The international shipment startup allowing globetrotters to bring back foreign-purchased eCommerce goods recently announced plans to launch in Colombia come September.
“We are in a super-powerful growth plan,” said CEO and co-founder Cristián Godoy, who also wants to develop a mobile app to facilitate enhanced communication between travelers and purchasers.
Chile’s Production Development Corporation (Corfo) contributed US$200,000 to boost this expansion. So far, the company is only present in Chile and Peru.
Saving hefty fees as well as time, shoppers essentially purchase something online from another country to come back with the traveler. In turn, the traveler will receive the shipment at their accommodation and bring the goods back with them.
Under a “collaborative economy” model, travelers can make an extra buck by registering trips over the platform while earning commissions for bringing requested products back with them.
Much of this seems to be built around avoiding expensive shipping costs. This is especially true for electronic items that tend to be cheaper in the United States than Latin America.
Once the traveler returns, purchases are then retrievable either at the Comparto Mi Maleta’s offices or via delivery. Since 2007, the company has facilitated over 1,000 shipments ranging from makeup, technology, clothing, as well as vitamins.
On top of the bidding price, purchasers also pay an additional 12 percent commission to Comparto Mi Maleta. Customers seem happy, as well, especially when it comes to the speed of transactions.
“Excellent service,” said Francisca Barreda in her review over the website. “Communication is fast and fluid and the payment processes and reimbursements are fast as well. For those that want to bring products from the United States, it’s a tremendous option. 100 percent recommended.”
What’s the process like?
Everything is administered over the platform. Among travelers, they share their trip information, such as location and place of accommodation. Shoppers then arrange for that person to transport eCommerce items back to Chile, Peru, and soon to be Colombia, by providing quotes over the same site.
All one needs to do is share a link to the item that they’re ordering online. Also, they must establish a commission rate for transporters between 10 and 20 percent of the item’s original value. Typically users bring between 10 and 15 orders back with them.
Both travelers and purchasers first register over the website. Later, the validation process takes place over the telephone with a team member. Best described as “quality assurance,” this is a step-by-step process aiming to verify travel data. This includes dates, location of accommodation, identify, etc.

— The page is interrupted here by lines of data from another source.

/-- Registers of the kind 0x0E page. -/
def regsOrx : List RegDef := [
  ⟨0x040, 1, 0x8, [⟨0, 0, .rw, (fun _ _ => 0), .any⟩,
    ⟨12, 8, .rw, (fun _ _ => 1), .any⟩]⟩,
  ⟨0x048, 1, 0x8, [⟨6, 0, .rw, (fun _ _ => 0), .any⟩,
    ⟨14, 8, .rw, (fun _ _ => 0), .any⟩,
    ⟨22, 16, .rw, (fun _ _ => 0), .any⟩,
    ⟨7, 7, .rw, (fun _ _ => 0), .any⟩,
    ⟨15, 15, .rw, (fun _ _ => 0), .any⟩,
    ⟨23, 23, .rw, (fun _ _ => 0), .any⟩]⟩,
  ⟨0x050, 1, 0x8, [⟨3, 0, .ro, (fun _ _ => 0), .any⟩,
    ⟨12, 8, .ro, (fun _ _ => 0), .any⟩,
    ⟨16, 16, .ro, (fun _ _ => 0), .any⟩,
    ⟨17, 17, .ro, (fun _ _ => 0), .any⟩,
    ⟨63, 32, .ro, (fun _ _ => 0), .any⟩]⟩,
  ⟨0x080, 16, 0x8, [⟨4, 0, .rw, (fun _ _ => 0), .any⟩,
    ⟨10, 8, .rw, (fun _ _ => 0), .any⟩,
    ⟨23, 16, .rw, (fun _ _ => 1), .u 1 255⟩,
    ⟨44, 32, .rw, (fun _ _ => 0), .any⟩]⟩,
  ⟨0x058, 1, 0x8, [⟨0, 0, .rw, (fun _ _ => 0), .any⟩,
    ⟨11, 8, .rw, (fun _ _ => 2), .any⟩]⟩,
  ⟨0x060, 1, 0x8, [⟨15, 0, .ro, (fun _ _ => 0x8000), .any⟩,
    ⟨19, 16, .ro, (fun _ _ => 0), .any⟩,
    ⟨23, 20, .ro, (fun _ _ => 0), .any⟩,
    ⟨63, 32, .ro, (fun _ _ => 0), .any⟩]⟩,
  ⟨0x100, 16, 0x8, [⟨15, 0, .rw, (fun _ _ => 0x8000), .code8000⟩,
    ⟨16, 16, .rw, (fun _ _ => 0), .any⟩]⟩]

/-- Registers of the kind 0x0C page. -/
def regsCc : List RegDef := [
  ⟨0x040, 1, 0x8, [⟨0, 0, .ro, (fun _ _ => 0), .any⟩,
    ⟨1, 1, .w1c, (fun _ _ => 0), .any⟩]⟩,
  ⟨0x048, 4, 0x8, [⟨10, 0, .rw, (fun _ _ => 76), .any⟩,
    ⟨11, 11, .rw, (fun _ _ => 0), .any⟩,
    ⟨12, 12, .rw, (fun _ _ => 0), .any⟩]⟩,
  ⟨0x068, 1, 0x8, [⟨3, 0, .ro, (fun _ _ => 0), .any⟩,
    ⟨4, 4, .w1c, (fun _ _ => 0), .any⟩,
    ⟨5, 5, .w1c, (fun _ _ => 0), .any⟩,
    ⟨6, 6, .w1c, (fun _ _ => 0), .any⟩,
    ⟨31, 16, .ro, (fun _ _ => 0), .any⟩]⟩,
  ⟨0x070, 1, 0x8, [⟨7, 0, .rw, (fun _ _ => 0), .any⟩,
    ⟨10, 8, .rw, (fun _ _ => 0), .any⟩,
    ⟨11, 11, .rw, (fun _ _ => 0), .any⟩]⟩,
  ⟨0x078, 1, 0x8, [⟨1, 0, .rw, (fun _ _ => 0), .any⟩,
    ⟨5, 2, .rw, (fun _ _ => 0), .any⟩,
    ⟨11, 8, .rw, (fun _ _ => 0), .any⟩,
    ⟨13, 12, .rw, (fun _ _ => 0), .any⟩,
    ⟨31, 16, .rw, (fun _ _ => 0), .any⟩,
    ⟨63, 32, .rw, (fun _ _ => 0), .any⟩]⟩,
  ⟨0x088, 1, 0x8, [⟨1, 0, .wo, (fun _ _ => 0), .any⟩,
    ⟨5, 2, .wo, (fun _ _ => 0), .any⟩,
    ⟨11, 8, .wo, (fun _ _ => 0), .any⟩,
    ⟨13, 12, .wo, (fun _ _ => 0), .any⟩,
    ⟨31, 16, .wo, (fun _ _ => 0), .any⟩,
    ⟨63, 32, .wo, (fun _ _ => 0), .any⟩]⟩,
  ⟨0x080, 1, 0x8, [⟨15, 0, .ro, (fun _ _ => 0), .any⟩]⟩,
  ⟨0x090, 1, 0x8, [⟨31, 0, .ro, (fun _ _ => 0), .any⟩,
    ⟨32, 32, .ro, (fun _ _ => 0), .any⟩,
    ⟨33, 33, .ro, (fun _ _ => 0), .any⟩]⟩,
  ⟨0x098, 1, 0x8, [⟨31, 0, .ro, (fun _ _ => 0), .any⟩]⟩,
  ⟨0x0A0, 1, 0x8, [⟨31, 0, .rw, (fun _ _ => 0), .any⟩]⟩,
  ⟨0x0A8, 1, 0x8, [⟨7, 0, .wo, (fun _ _ => 0), .any⟩]⟩,
  ⟨0x100, 32, 0x8, [⟨2, 0, .rw, (fun _ _ => 0), .any⟩,
    ⟨12, 8, .rw, (fun _ _ => 0), .any⟩]⟩]

/-- Registers of the kind 0x06 page. -/
def regsCl : List RegDef := [
  ⟨0x040, 1, 0x8, [⟨5, 0, .ro, (fun _ _ => 0), .any⟩,
    ⟨11, 8, .ro, (fun _ _ => 0), .any⟩,
    ⟨16, 16, .ro, (fun _ _ => 0), .any⟩]⟩,
  ⟨0x048, 1, 0x8, [⟨17, 0, .ro, (fun _ _ => 0), .any⟩]⟩,
  ⟨0x050, 1, 0x8, [⟨18, 0, .ro, (fun _ _ => 0x40000), .any⟩,
    ⟨21, 19, .ro, (fun _ _ => 1), .any⟩,
    ⟨63, 32, .ro, (fun _ _ => 0), .any⟩]⟩,
  ⟨0x058, 1, 0x8, [⟨17, 0, .rw, (fun _ _ => 0), .any⟩,
    ⟨19, 18, .rw, (fun _ _ => 0), .any⟩,
    ⟨28, 20, .rw, (fun _ _ => 0), .any⟩,
    ⟨31, 31, .rw, (fun _ _ => 0), .any⟩]⟩,
  ⟨0x060, 1, 0x8, [⟨31, 0, .rw, (fun _ _ => 0), .any⟩,
    ⟨63, 32, .rw, (fun _ _ => 0), .any⟩]⟩,
  ⟨0x068, 1, 0x8, [⟨17, 0, .wo, (fun _ _ => 0), .any⟩,
    ⟨19, 18, .wo, (fun _ _ => 0), .any⟩]⟩,
  ⟨0x070, 1, 0x8, [⟨0, 0, .ro, (fun _ _ => 0), .any⟩,
    ⟨1, 1, .w1c, (fun _ _ => 0), .any⟩,
    ⟨2, 2, .w1c, (fun _ _ => 0), .any⟩,
    ⟨31, 16, .ro, (fun _ _ => 0), .any⟩]⟩]

/-- Registers of the kind 0x07 page. -/
def regsLane : List RegDef := [
  ⟨0x040, 1, 0x8, [⟨15, 0, .rw, (fun _ _ => 0), .any⟩,
    ⟨18, 16, .rw, (fun _ _ => 0), .any⟩,
    ⟨39, 24, .rw, (fun _ _ => 0), .any⟩,
    ⟨42, 40, .rw, (fun _ _ => 0), .any⟩,
    ⟨49, 48, .rw, (fun _ _ => 0), .any⟩,
    ⟨50, 50, .rw, (fun _ _ => 0), .any⟩,
    ⟨59, 56, .rw, (fun _ _ => 0), .any⟩]⟩,
  ⟨0x048, 4, 0x8, [⟨20, 0, .rw, (fun _ _ => 0), .any⟩,
    ⟨21, 21, .rw, (fun _ _ => 0), .any⟩,
    ⟨34, 24, .rw, (fun _ _ => 0), .any⟩]⟩,
  ⟨0x068, 1, 0x8, [⟨7, 0, .rw, (fun _ _ => 64), .any⟩,
    ⟨11, 8, .rw, (fun _ _ => 4), .any⟩,
    ⟨14, 12, .rw, (fun _ _ => 2), .any⟩,
    ⟨31, 16, .rw, (fun _ _ => 0xf100), .s (-32767) 32767⟩,
    ⟨32, 32, .rw, (fun _ _ => 0), .any⟩,
    ⟨33, 33, .rw, (fun _ _ => 0), .any⟩]⟩,
  ⟨0x070, 1, 0x8, [⟨17, 0, .rw, (fun _ _ => 0), .any⟩,
    ⟨63, 32, .rw, (fun _ _ => 0), .any⟩]⟩,
  ⟨0x078, 1, 0x8, [⟨31, 0, .rw, (fun _ _ => 0), .any⟩,
    ⟨49, 32, .ro, (fun _ _ => 0), .any⟩,
    ⟨50, 50, .ro, (fun _ _ => 0), .any⟩]⟩,
  ⟨0x080, 1, 0x8, [⟨16, 0, .rw, (fun _ _ => 0x8000), .u 4096 131071⟩]⟩,
  ⟨0x088, 1, 0x8, [⟨0, 0, .wo, (fun _ _ => 0), .any⟩,
    ⟨1, 1, .wo, (fun _ _ => 0), .any⟩,
    ⟨2, 2, .wo, (fun _ _ => 0), .any⟩]⟩,
  ⟨0x090, 1, 0x8, [⟨2, 0, .ro, (fun _ _ => 0), .any⟩,
    ⟨4, 4, .ro, (fun _ _ => 0), .any⟩,
    ⟨5, 5, .w1c, (fun _ _ => 0), .any⟩,
    ⟨6, 6, .w1c, (fun _ _ => 0), .any⟩,
    ⟨7, 7, .w1c, (fun _ _ => 0), .any⟩,
    ⟨8, 8, .w1c, (fun _ _ => 0), .any⟩,
    ⟨9, 9, .w1c, (fun _ _ => 0), .any⟩,
    ⟨10, 10, .w1c, (fun _ _ => 0), .any⟩,
    ⟨18, 16, .ro, (fun _ _ => 0), .any⟩,
    ⟨42, 32, .ro, (fun _ _ => 0), .any⟩,
    ⟨63, 48, .ro, (fun _ _ => 0), .any⟩]⟩,
  ⟨0x098, 1, 0x8, [⟨15, 0, .ro, (fun _ _ => 0x8000), .any⟩,
    ⟨31, 16, .ro, (fun _ _ => 0x8000), .any⟩,
    ⟨47, 32, .ro, (fun _ _ => 0), .any⟩,
    ⟨50, 48, .ro, (fun _ _ => 0), .any⟩]⟩,
  ⟨0x0A0, 1, 0x8, [⟨63, 0, .ro, (fun _ _ => 0), .any⟩]⟩,
  ⟨0x0A8, 1, 0x8, [⟨63, 0, .ro, (fun _ _ => 0), .any⟩]⟩,
  ⟨0x0B0, 1, 0x8, [⟨9, 0, .rw, (fun _ _ => 0), .any⟩]⟩,
  ⟨0x0B8, 1, 0x8, [⟨31, 0, .rw, (fun _ _ => 0), .any⟩]⟩]

/-- Registers of the kind 0x11 page. -/
def regsLe : List RegDef := [
  ⟨0x040, 1, 0x8, [⟨16, 0, .ro, (fun _ _ => 0), .any⟩,
    ⟨42, 32, .ro, (fun _ _ => 0), .any⟩,
    ⟨48, 48, .ro, (fun _ _ => 0), .any⟩,
    ⟨49, 49, .w1c, (fun _ _ => 0), .any⟩]⟩,
  ⟨0x048, 1, 0x8, [⟨16, 0, .ro, (fun _ _ => 0), .any⟩,
    ⟨32, 32, .wo, (fun _ _ => 0), .any⟩]⟩,
  ⟨0x050, 1, 0x8, [⟨31, 0, .ro, (fun _ _ => 0), .any⟩,
    ⟨63, 32, .ro, (fun _ _ => 0), .any⟩]⟩,
  ⟨0x058, 1, 0x8, [⟨6, 0, .rw, (fun _ _ => 0), .any⟩,
    ⟨9, 7, .rw, (fun _ _ => 0), .any⟩,
    ⟨15, 10, .rw, (fun _ _ => 0), .any⟩,
    ⟨16, 16, .rw, (fun _ _ => 0), .any⟩]⟩,
  ⟨0x060, 1, 0x8, [⟨31, 0, .rw, (fun _ _ => 0), .any⟩]⟩,
  ⟨0x068, 1, 0x8, [⟨6, 0, .rw, (fun _ _ => 0), .any⟩,
    ⟨9, 7, .rw, (fun _ _ => 0), .any⟩,
    ⟨12, 10, .rw, (fun _ _ => 0), .any⟩]⟩,
  ⟨0x070, 1, 0x8, [⟨23, 0, .ro, (fun _ _ => 0), .any⟩,
    ⟨31, 24, .ro, (fun _ _ => 0), .any⟩,
    ⟨55, 32, .ro, (fun _ _ => 0), .any⟩]⟩]

/-- Registers of the kind 0x19 page. -/
def regsMc : List RegDef := [
  ⟨0x040, 1, 0x8, [⟨1, 0, .rw, (fun u _ => mcTapKind (u - 0x600)), .any⟩,
    ⟨14, 8, .rw, (fun u _ => mcTapIndex (u - 0x600)), .any⟩]⟩,
  ⟨0x048, 1, 0x8, [⟨2, 0, .rw, (fun _ _ => 2), .any⟩,
    ⟨3, 3, .rw, (fun _ _ => 0), .any⟩,
    ⟨6, 4, .rw, (fun _ _ => 4), .any⟩,
    ⟨20, 8, .rw, (fun _ _ => 256), .any⟩,
    ⟨31, 24, .rw, (fun _ _ => 8), .any⟩,
    ⟨35, 32, .rw, (fun _ _ => 0), .any⟩,
    ⟨39, 36, .rw, (fun _ _ => 4), .any⟩,
    ⟨40, 40, .rw, (fun _ _ => 0), .any⟩]⟩,
  ⟨0x050, 1, 0x8, [⟨0, 0, .wo, (fun _ _ => 0), .any⟩,
    ⟨1, 1, .wo, (fun _ _ => 0), .any⟩]⟩,
  ⟨0x058, 1, 0x8, [⟨0, 0, .ro, (fun _ _ => 0), .any⟩,
    ⟨1, 1, .ro, (fun _ _ => 0), .any⟩,
    ⟨2, 2, .w1c, (fun _ _ => 0), .any⟩,
    ⟨3, 3, .w1c, (fun _ _ => 0), .any⟩,
    ⟨6, 4, .ro, (fun _ _ => 4), .any⟩,
    ⟨20, 8, .ro, (fun _ _ => 256), .any⟩,
    ⟨31, 24, .ro, (fun _ _ => 8), .any⟩,
    ⟨47, 32, .ro, (fun _ _ => 0), .any⟩]⟩,
  ⟨0x060, 1, 0x8, [⟨15, 0, .ro, (fun _ _ => 0x8000), .any⟩,
    ⟨16, 16, .ro, (fun _ _ => 0), .any⟩,
    ⟨17, 17, .ro, (fun _ _ => 0), .any⟩,
    ⟨63, 32, .ro, (fun _ _ => 0), .any⟩]⟩,
  ⟨0x068, 1, 0x8, [⟨15, 0, .ro, (fun _ _ => 0x8000), .any⟩,
    ⟨16, 16, .ro, (fun _ _ => 0), .any⟩,
    ⟨17, 17, .ro, (fun _ _ => 0), .any⟩,
    ⟨63, 32, .ro, (fun _ _ => 0), .any⟩]⟩,
  ⟨0x070, 1, 0x8, [⟨15, 0, .ro, (fun _ _ => 0x8000), .any⟩,
    ⟨16, 16, .ro, (fun _ _ => 0), .any⟩,
    ⟨17, 17, .ro, (fun _ _ => 0), .any⟩,
    ⟨63, 32, .ro, (fun _ _ => 0), .any⟩]⟩,
  ⟨0x078, 1, 0x8, [⟨63, 0, .ro, (fun _ _ => 0), .any⟩]⟩,
  ⟨0x080, 1, 0x8, [⟨15, 0, .ro, (fun _ _ => 0x8000), .any⟩]⟩,
  ⟨0x088, 1, 0x8, [⟨15, 0, .rw, (fun _ _ => 0), .s (-32767) 32767⟩]⟩,
  ⟨0x090, 1, 0x8, [⟨3, 0, .rw, (fun _ _ => 0), .any⟩,
    ⟨4, 4, .rw, (fun _ _ => 0), .any⟩]⟩,
  ⟨0x098, 1, 0x8, [⟨17, 0, .rw, (fun _ _ => 0), .any⟩]⟩,
  ⟨0x0A0, 1, 0x8, [⟨63, 0, .ro, (fun _ _ => 0), .any⟩]⟩]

“Those that travel register where they are going to stay, validate their personal information, and then we interview them,” said Godoy. The commercial engineer founded the company alongside civil engineer Felipe Hargous and programmer Carlos Gómez.
As a side note, Comparto Mi Maleta only accepts products purchased from official stores, not third parties.
“This provides the assurance that the product was delivered by a formal store,” said Godoy. “Additionally, travelers can open all products and review their content.”
I love this concept but there are some undeniable “red flags,” or at least parts of the business model that I consider strange.
For example, the website says buyers can’t directly communicate with travelers, risking account deactivation. If I’m ensuring someone with the items I buy online, though, I’d like to send a message or phone call if necessary. Wouldn’t you?
Another odd part of the business model relates to lost or stolen items. In that case, the company would cover the costs. That sounds nice and all but also like a huge potential business expenditure.
Unless it includes an insurance-like product, assuming the cost itself could soon turn into a huge margins problem. All in all, it just seems like there’s much potential for things to go wrong
Logistically, I’m also curious to know how much money users are actually saving by ordering items online from another country rather than Peru and Chile. After all, eCommerce platforms like Amazon and Mercado Libre operate in both countries.